#### Your instructions
Find the word "Bool" in the listing, and copy out each line where it turns up.

#### Provided information
-- ==== Sys2Proof/Machine/Matrix.lean ====
section
/-! DEFINITION. Matrix arithmetic and the matrix instructions at issue: OPA, GZERO, STLD, VMT and GWAIT (R254 to R269). -/

namespace Sys2Proof.Machine

/-! ### mac (R255) -/

/-- An exact product; 0 times infinity is a NaN. -/
def mulFV (a b : FV) : FV :=
  match a, b with
  | .nan g, _ => .nan g
  | _, .nan g => .nan g
  | .inf s, .inf t => .inf (s ^^ t)
  | .inf s, .fin t m _ => if m = 0 then .nan false else .inf (s ^^ t)
  | .fin s m _, .inf t => if m = 0 then .nan false else .inf (s ^^ t)
  | .fin s1 m1 e1, .fin s2 m2 e2 => .fin (s1 ^^ s2) (m1 * m2) (e1 + e2)

/-- The sum of exact terms rounded once to nearest even; an exact zero is -0 only when every term is -0 (R255). -/
def sumRne (ts : List FV) : Cell :=
  let nan : Cell := 0x7FC00000
  if ts.any FV.isNan then nan
  else
    let infs := ts.filter FV.isInf
    match infs with
    | i :: r => if r.all fun x => x.sign = i.sign then BitVec.ofNat 32 (fmtF32.inf i.sign) else nan
    | [] =>
      let (s, m, e) := ts.foldl (fun acc t =>
        match t with
        | .fin s2 m2 e2 => addExact acc.1 acc.2.1 acc.2.2 s2 m2 e2
        | _ => acc) (false, 0, 0)
      if m = 0 then BitVec.ofNat 32 (fmtF32.zero (ts.all fun t => t.isZero && t.sign))
      else BitVec.ofNat 32 (fmtF32.round .rne s m e).1

/-- mac(g, s) with `s` the exact sum of products (R255). -/
def mac (g : Cell) (ps : List (FV × FV)) : Cell := sumRne (f32c g :: ps.map fun p => mulFV p.1 p.2)

/-- One level of the fixed tree of VMT. -/
def treePairs : List FV → List FV
  | a :: b :: r => f32c (sumRne [a, b]) :: treePairs r
  | l => l

/-- The dot product of VMT: the exact products summed in seven levels (R266). -/
def vmtDot (v s : List FV) : Cell :=
  let p := (v.zip s).map fun x => mulFV x.1 x.2
  match (List.range 7).foldl (fun l _ => treePairs l) p with
  | .fin sg m e :: _ => sumRne [.fin sg m e]
  | x :: _ => sumRne [x]
  | [] => 0

/-- The operand of a container (R257, R266). -/
def operandOf (f16 : Bool) (c : BitVec 16) : FV := if f16 then fmtH.read c.toNat else fmtBf.read c.toNat

/-! ### Intervals (R260) -/

/-- The interval of an operation on a window: `per` cells each cycle and `bytes` of queue operands. -/
def interval (cells per bytes : Nat) : Nat := max (max 1 (cells / per)) (ceilDiv bytes 256)
def winCells (w : Window) : Nat := winRows w * winCols w
def winSpan (w : Window) : Nat := winRows w + winCols w

/-- Service cycles of an engine operation (R260, R265, R266). -/
def EngKind.service : EngKind → Nat
  | .opaBf w _ _ => interval (winCells w) 8192 (2 * winSpan w)
  | .opaH w _ _ => interval (winCells w) 4096 (2 * winSpan w)
  | .opaN6 w _ _ => interval (winCells w) 8192 (4 * winSpan w)
  | .gzero w => interval (winCells w) 8192 0
  | .vmt .. => 1
  | .stld .. => 64
  | .qpop .. | .qpush .. => 0

/-- Whether an operation joins the array order (R261). -/
def EngKind.isArray : EngKind → Bool
  | .qpop .. | .qpush .. => false
  | _ => true

/-- Operations that recheck level 2 executes twice (R271). -/
def EngKind.rechecked : EngKind → Bool
  | .opaBf .. | .opaH .. | .opaN6 .. | .vmt .. => true
  | _ => false

/-! ### The instructions -/

/-- Appends an array operation; at recheck level 2 it takes an entry of the recheck queue, executed once it has fired. -/
def State.arrayOp (kind : EngKind) (s : State) : State :=
  let id := s.fresh
  let s' := s.engine kind
  if 2 ≤ s.core.rechkLevel && kind.rechecked then
    s'.updCore fun k => { k with recheck := k.recheck ++ [⟨id, slotOf s.cur, s.hart.ser, true, 0, kind.service⟩] }
  else s'

/-- The checks of an OPA (R259) before it joins the array order. -/
def opaOp (h : Head) (w : Window) (qa qb : QReg) (kind : EngKind) (s : State) : Res :=
  guardedHalf h [w.half] (fun s =>
    s.qform qa 0 0 fun s => s.qform qb 0 0 fun s =>
      s.qform qa (2 * winRows w) 0 fun s => s.qform qb (2 * winCols w) 0 (State.arrayOp kind)) s

/-- OPA.BF (R258). -/
def execOpaBf (h : Head) (w : Window) (qa qb : QReg) (s : State) : Res := opaOp h w qa qb (.opaBf w qa qb) s
/-- OPA.H (R258). -/
def execOpaH (h : Head) (w : Window) (qa qb : QReg) (s : State) : Res := opaOp h w qa qb (.opaH w qa qb) s
/-- OPA.N6 (R258). -/
def execOpaN6 (h : Head) (w : Window) (qa qb : QReg) (s : State) : Res := opaOp h w qa qb (.opaN6 w qa qb) s

/-- GZERO (R268). -/
def execGzero (h : Head) (w : Window) (s : State) : Res := guardedHalf h [w.half] (State.arrayOp (.gzero w)) s

/-- STLD (R265): names no half. -/
def execStld (h : Head) (q : QReg) (f16 : Bool) (s : State) : Res :=
  guarded h (fun s => s.qform q 256 64 (State.arrayOp (.stld q f16))) s

/-- VMT (R266). -/
def execVmt (h : Head) (row : RowOp) (q : QReg) (seg : Fin 4) (s : State) : Res :=
  guardedHalf h [row.half] (fun s => s.qform q 256 0 (State.arrayOp (.vmt row q seg))) s

/-- GWAIT (R269): it issues when no named half is busy. -/
def execGwait (h : Head) (h0 h1 : Bool) (s : State) : Res :=
  guardedHalf h ((if h0 then [false] else []) ++ if h1 then [true] else []) (fun s => s) s

end Sys2Proof.Machine
end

#### Response box
def operandOf (f16 : Bool) (c : BitVec 16) : FV := if f16 then fmtH.read c.toNat else fmtBf.read c.toNat
def EngKind.isArray : EngKind → Bool
def EngKind.rechecked : EngKind → Bool
def execStld (h : Head) (q : QReg) (f16 : Bool) (s : State) : Res :=
def execGwait (h : Head) (h0 h1 : Bool) (s : State) : Res :=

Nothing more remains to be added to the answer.